Remote working ‘boosting managerialism’ in academia

Move online may have been green but could damage impactful research, THE’s UK Academic Salon hears

五月 12, 2021
Timetable
Source: iStock

The move to remote working has helped universities “accelerate” managerialism and increased time pressure on academics despite the environmental gains, a professor has claimed.

Paul Bates, professor of hydrology at the University of Bristol, said that the pace of academic life had rapidly increased during the pandemic and was squeezing the time needed to produce ground-breaking and impactful research.

Speaking at Times Higher Education’s UK Academic Salon on universities’ role in tackling the climate crisis, Professor Bates said that the switch to online meetings and cut in international travel had forced environmentally beneficial changes that might have taken “years, if not decades” to achieve otherwise.

“The downside to…working online is I think the pace of academic life has sped up an awful lot. I think people are under quite a lot of pressure. There’s no downtime between meetings and emails, and just the whole pace of activity has ramped up,” he said.

“In disconnecting people physically, that’s helped universities accelerate a process of being more managerialist and more centralised and…more bureaucracy-driven. And nobody is really taking control or having an overview of what time pressures we’re putting our academics under.”

Professor Bates, who is also associate director of impact and innovation at Bristol’s Cabot Institute for the Environment, added that online working meant “we’ve got something that’s lower carbon but I’m not necessarily sure that it’s turned out to be better for our work-life balance.
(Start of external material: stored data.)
/-- The first half of PARSE writes no byte, so the second check and the second half's fields do not see it. -/
theorem State.parseSubframe_checkRange (s : State) (k : BitVec 1) (a n : Nat) (fs : List (Fin 9)) (c : Addr) (m : Nat) :
    (s.parseSubframe k a n fs).checkRange c m = s.checkRange c m :=
  State.checkRange_congr c m fun _ _ => s.parseSubframe_load k a n fs _

theorem State.parseSubframe_load32 (s : State) (k : BitVec 1) (a n : Nat) (fs : List (Fin 9)) (c : Addr) :
    (s.parseSubframe k a n fs).load32 c = s.load32 c :=
  State.load32_congr c fun _ _ => s.parseSubframe_load k a n fs _

section Parsed

variable (s : State)

@[simp] theorem State.parsed_sel : s.parsed.sel = ~~~ s.sel := by simp [State.parsed]
@[simp] theorem State.parsed_wrPtr : s.parsed.wrPtr = 0 := by simp [State.parsed]
@[simp] theorem State.parsed_ovr : s.parsed.ovr = s.ovr := by simp [State.parsed]
@[simp] theorem State.parsed_out : s.parsed.out = .none := rfl
@[simp] theorem State.parsed_draws : s.parsed.draws = s.draws := by simp [State.parsed]
@[simp] theorem State.parsed_moves : s.parsed.moves = s.moves := by simp [State.parsed]
@[simp] theorem State.parsed_load (c : Addr) : s.parsed.load c = s.load c := by simp [State.parsed]

/-- PARSE writes the selector, the write index, the registers and the result outputs, and no other field. -/
theorem State.parsed_frame :
    s.parsed = { s with sel := s.parsed.sel, wrPtr := s.parsed.wrPtr, x := s.parsed.x, out := s.parsed.out } := by
  have hframe := exec_frame_of_consumer rfl (exec_parse s)
  rwa [State.parsed_draws] at hframe

/-- The registers after PARSE: each takes its field of the buffer handed over when the sub-frame of that field is valid,
and keeps its value otherwise. -/
theorem State.parsed_reading (j : Fin 9) :
    s.parsed.reading j =
      if s.fieldValid s.sel j then s.load32 (flat s.sel (Config.fieldOffset j)) else s.reading j := by
  rw [State.parsed, State.answer_reading, State.parseSubframe_reading, State.parseSubframe_checkRange,
    State.parseSubframe_load32, State.parseSubframe_reading, State.fieldValid]
  by_cases hj : j.val < 6
  · simp only [mem_motionFields_iff, mem_orientFields_iff, hj, not_true_eq_false, and_false, and_true, if_true,
      if_false]
    rfl
  · simp only [mem_motionFields_iff, mem_orientFields_iff, hj, not_false_eq_true, and_false, and_true, if_false]
    rfl

end Parsed

/-- Settles O31: each listed pair is a register and its field's offset, and the register's check is that of its
sub-frame. -/
theorem parseUpdatesValidSubframes : Obligations.ParseUpdatesValidSubframes := by
  have hmotion : ∀ jo ∈ ([(0, 6), (1, 10), (2, 14), (3, 20), (4, 24), (5, 28)] : List (Fin 9 × Nat)),
      jo.2 = Config.fieldOffset jo.1 ∧ jo.1.val < 6 := by decide
  have horient : ∀ jo ∈ ([(6, 40), (7, 44), (8, 48)] : List (Fin 9 × Nat)),
      jo.2 = Config.fieldOffset jo.1 ∧ ¬ jo.1.val < 6 := by decide
  refine ⟨decode_encode .parse, rfl, fun s => ⟨s.parsed, exec_parse s, s.parsed_sel, s.parsed_wrPtr, s.parsed_out,
    fun j o hjo => ?motion, fun j o hjo => ?orient, s.parsed_load, s.parsed_frame⟩⟩
  case motion =>
    obtain ⟨rfl, hj⟩ : o = Config.fieldOffset j ∧ j.val < 6 := hmotion (j, o) hjo
    rw [State.parsed_reading, State.fieldValid_of_motion hj, State.load32_eq_bigEndian]
  case orient =>
    obtain ⟨rfl, hj⟩ : o = Config.fieldOffset j ∧ ¬ j.val < 6 := horient (j, o) hjo
    rw [State.parsed_reading, State.fieldValid_of_orient hj, State.load32_eq_bigEndian]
It’s probably worse.”

Alyssa Gilbert, director of policy and translation at Imperial College London’s Grantham Institute for Climate Change and the Environment, told the session that universities were becoming better at collaborating with policymakers in areas such as climate change.

But given the increasing pressures in academia, she called for a “better way of recognising the time that academics spend on this kind of activity” through the use of promotion criteria and funding.

“The impact agenda needs to have a value on it and that’s either set by the institution or else helped by the funding framework, so if that is something that people want to get engaged in can spend their time on it,” she said.

Meanwhile, the session – titled “Roadmap to COP26: How do we solve our next global crisis?” – also heard how UK universities should “grasp the opportunity” of the country hosting the United Nations climate change conference later this year to push the case for research investment.

“It is too easy to fall into a trap and believe that the solutions…and the expertise that we’ll need to tackle climate change and all of its consequences can suddenly materialise on demand as a result of isolated initiatives or policy decisions,” said Chris Pearce, vice-principal of research at the University of Glasgow, based in the same city where COP26 will be held.

“Sustained investment in academic research should not be seen as a compromise at a time of fiscal challenge. A strong research base [and] strong academic disciplines that then underpin strategic R&D programmes for tackling climate change are all part of the solution for driving economic recovery.”